──────── Data extract

-- ==== Sys2Proof/Machine/BringUp.lean ====
section
/-! DEFINITION. Bring-up, the block's only reset (70_reset_and_hazards.md R320 to R322), for every configuration and every ROM
image. -/

namespace Sys2Proof.Machine

/-- Why no machine is constructed (U11). -/
inductive BringUpError
  /-- The configuration breaks 00_scope.md R7. -/
  | badConfig
  /-- The image's length is not `ROM_SIZE` (R321). -/
  | wrongSizedRom
deriving DecidableEq, Repr

/-- The bytes of an image from offset `k` on, as an array in canonical form. -/
def Memory.ofBytes : Nat → List Byte → Memory
  | _, [] => []
  | k, b :: bs => Memory.cons k b (Memory.ofBytes (k + 1) bs)

/-- The VIA at construction (10_state.md R46): ORA holds `VIA_ORA_INIT`, all else is zero. -/
def Via.init (cfg : Config) : Via where
  regs := (Vector.replicate 16 0#8).set 1 cfg.viaOraInit
  irqEnable := 0
  irqActive := 0
  irqStatus := false
  shiftPending := none

/-- The machine right after bring-up with an image (R46, R322); no event is emitted (R320). The fields of the environment
hold what State.reset gives them. -/
def State.afterBringUp (cfg : Config) (image : List Byte) : State :=
  { State.reset with
    cfg := cfg
    rom := Memory.ofBytes 0 image
    ram := []
    overlay := true
    via := Via.init cfg
    iwm := Vector.replicate 16 0#8
    singleStepArmed := false
    trapWait := none
    trace := []
    replies := [] }

/-- Bring-up (R321, R322): a configuration that breaks R7 or an image that is not `ROM_SIZE` bytes long brings up no machine. -/
def bringUp (cfg : Config) (image : List Byte) : Except BringUpError State :=
  if cfg.wf = false then .error .badConfig
  else if image.length = cfg.romSize then .ok (State.afterBringUp cfg image)
  else .error .wrongSizedRom

end Sys2Proof.Machine
end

────────────────

◆ **How to complete this task**
Tally how many lines of the records hold the word "wrongSizedRom". Answer with the number only.

◆ **Task output**
2